Illness = weight loss: Sure I am happy that I have never gotten pneumonia, worms or thyroid. But dude, Kelly Osbourne cannot seriously have lost 7 kgs in just three weeks. That's insane. It took me 1 month to lose 3 kgs and I struggled. But she says it was the thyroid..so am I contemplating developing Thyroid somehow? sure I am. But then I won't push it. I will do it the right way. But that still doesn't explain how she got so skinny. If she can do it I can so totally do it too. But not the way I ate this weekend. So I went back home for the long weekend, but I consumed three times what I would consume on a normal weekend..thyroid are you listening? Okay just joking..(NOT)

John the DICK: Yes I used some sort of profanity. Shriek or gasp in horror but it's true. John Mayer is a dick. Sure he sounds good and I would love to make love to his voice, but he is such a male chauvinist pig not to mention a racist pig. So he the Dick, John, calls his well, Dick (penis) a white supremacist..really now you dick..did you have to put your privates in the public in such a racially charged comment..that too in Playboy? Yes so we understand that you love your beach blonde babes, some athletic and svelte like Jenni A and others that are well endowed in all the right places like Jess S, but did you really have to say the things you said. Well, the first amendment allows you to. I don't think Beyonce or Rihanna are ever going to look your way after that one. And oh yeah. I still think you are a dick. No harm there.

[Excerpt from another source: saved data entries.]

@[simp] theorem State.setQout_pending (s : State) (p : PartNo) (k : Fin 1024) (q : Fin 8) (x : QOut) : (s.setQout p k q x).pending = s.pending := rfl
@[simp] theorem State.setQout_freeCtr (s : State) (p : PartNo) (k : Fin 1024) (q : Fin 8) (x : QOut) : (s.setQout p k q x).freeCtr = s.freeCtr := rfl
@[simp] theorem State.setQout_time (s : State) (p : PartNo) (k : Fin 1024) (q : Fin 8) (x : QOut) : (s.setQout p k q x).time = s.time := rfl
@[simp] theorem State.setQout_device (s : State) (p : PartNo) (k : Fin 1024) (q : Fin 8) (x : QOut) : (s.setQout p k q x).device = s.device := rfl
@[simp] theorem State.setQout_parts (s : State) (p : PartNo) (k : Fin 1024) (q : Fin 8) (x : QOut) : (s.setQout p k q x).parts = s.parts := rfl
@[simp] theorem State.setQout_cores (s : State) (p : PartNo) (k : Fin 1024) (q : Fin 8) (x : QOut) : (s.setQout p k q x).cores = s.cores := rfl
@[simp] theorem State.setQout_clus (s : State) (p : PartNo) (k : Fin 1024) (q : Fin 8) (x : QOut) : (s.setQout p k q x).clus = s.clus := rfl
@[simp] theorem State.setQout_sram (s : State) (p : PartNo) (k : Fin 1024) (q : Fin 8) (x : QOut) : (s.setQout p k q x).sram = s.sram := rfl
@[simp] theorem State.setQout_sramPoison (s : State) (p : PartNo) (k : Fin 1024) (q : Fin 8) (x : QOut) : (s.setQout p k q x).sramPoison = s.sramPoison := rfl
@[simp] theorem State.setQout_qins (s : State) (p : PartNo) (k : Fin 1024) (q : Fin 8) (x : QOut) : (s.setQout p k q x).qins = s.qins := rfl
@[simp] theorem State.setQout_qouts (s : State) (p : PartNo) (k : Fin 1024) (q : Fin 8) (x : QOut) : (s.setQout p k q x).qouts = Table.set {} s.qouts (coreKey p k * 8 + q.val) x := rfl
@[simp] theorem State.setQout_dma (s : State) (p : PartNo) (k : Fin 1024) (q : Fin 8) (x : QOut) : (s.setQout p k q x).dma = s.dma := rfl
@[simp] theorem State.setQout_memConfig (s : State) (p : PartNo) (k : Fin 1024) (q : Fin 8) (x : QOut) : (s.setQout p k q x).memConfig = s.memConfig := rfl
@[simp] theorem State.setQout_hbm (s : State) (p : PartNo) (k : Fin 1024) (q : Fin 8) (x : QOut) : (s.setQout p k q x).hbm = s.hbm := rfl
@[simp] theorem State.setQout_mesh (s : State) (p : PartNo) (k : Fin 1024) (q : Fin 8) (x : QOut) : (s.setQout p k q x).mesh = s.mesh := rfl
@[simp] theorem State.setQout_wordAfter (s : State) (p : PartNo) (k : Fin 1024) (q : Fin 8) (x : QOut) : (s.setQout p k q x).wordAfter = s.wordAfter := rfl
@[simp] theorem State.setQout_words (s : State) (p : PartNo) (k : Fin 1024) (q : Fin 8) (x : QOut) : (s.setQout p k q x).words = s.words := rfl
@[simp] theorem State.setQout_reply (s : State) (p : PartNo) (k : Fin 1024) (q : Fin 8) (x : QOut) : (s.setQout p k q x).reply = s.reply := rfl
@[simp] theorem State.setQout_fab (s : State) (p : PartNo) (k : Fin 1024) (q : Fin 8) (x : QOut) : (s.setQout p k q x).fab = s.fab := rfl
@[simp] theorem State.setQout_licence (s : State) (p : PartNo) (k : Fin 1024) (q : Fin 8) (x : QOut) : (s.setQout p k q x).licence = s.licence := rfl
@[simp] theorem State.setQout_host (s : State) (p : PartNo) (k : Fin 1024) (q : Fin 8) (x : QOut) : (s.setQout p k q x).host = s.host := rfl
@[simp] theorem State.setQout_power (s : State) (p : PartNo) (k : Fin 1024) (q : Fin 8) (x : QOut) : (s.setQout p k q x).power = s.power := rfl
@[simp] theorem State.setQout_clocks (s : State) (p : PartNo) (k : Fin 1024) (q : Fin 8) (x : QOut) : (s.setQout p k q x).clocks = s.clocks := rfl
@[simp] theorem State.setQout_boot (s : State) (p : PartNo) (k : Fin 1024) (q : Fin 8) (x : QOut) : (s.setQout p k q x).boot = s.boot := rfl
@[simp] theorem State.setQout_lands (s : State) (p : PartNo) (k : Fin 1024) (q : Fin 8) (x : QOut) : (s.setQout p k q x).lands = s.lands := rfl
@[simp] theorem State.setQout_rcv (s : State) (p : PartNo) (k : Fin 1024) (q : Fin 8) (x : QOut) : (s.setQout p k q x).rcv = s.rcv := rfl
@[simp] theorem State.setQout_mgmt (s : State) (p : PartNo) (k : Fin 1024) (q : Fin 8) (x : QOut) : (s.setQout p k q x).mgmt = s.mgmt := rfl
@[simp] theorem State.setQout_fuses (s : State) (p : PartNo) (k : Fin 1024) (q : Fin 8) (x : QOut) : (s.setQout p k q x).fuses = s.fuses := rfl
@[simp] theorem State.setQout_flash (s : State) (p : PartNo) (k : Fin 1024) (q : Fin 8) (x : QOut) : (s.setQout p k q x).flash = s.flash := rfl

BSB, here I Come?: For those of you who know me, you would probably know that I am the biggest *Nsync fan ever..like ever ever..been to 3 concerts, waited in line at midnight for their albums and have even color coordinated myself to match them...Well, never thought this day would come, but I am going for a BSB concert. Yes, thats Backstreet Boys..They were my sworn enemies..I mean they are my sworn enemies..but I cant help it if I know all the lyrics to all their songs, own all their CDs...it happens right...keep your friends close but you enemies closer...that's the way I see it..Anyways this week was full of sleepless nights...I can't help but thinking I am betraying *Nsync..but then I realized I am getting free tickets and not really making much of an effort to go..right on...It's all good again..::phew::


Valentines Day what?: Who cares that I didn't get any flowers, chocolate or jewelry. I got all the cheesy, mushy chick flicks you could ever think of. It was a day of bliss. A huge serving of my favorite ice-cream, chocolate pancakes, strawberry waffles, chick flicks back to back, my humongous king side bed and my favorite Winnie the pooh. It was bliss that can be compared to no other. I love Valentines Day, probably not for the same reasons you or the rest of the world does though.

Quite a strange week. Filled with music, horror and food. Eh..nothing out of the ordinary right.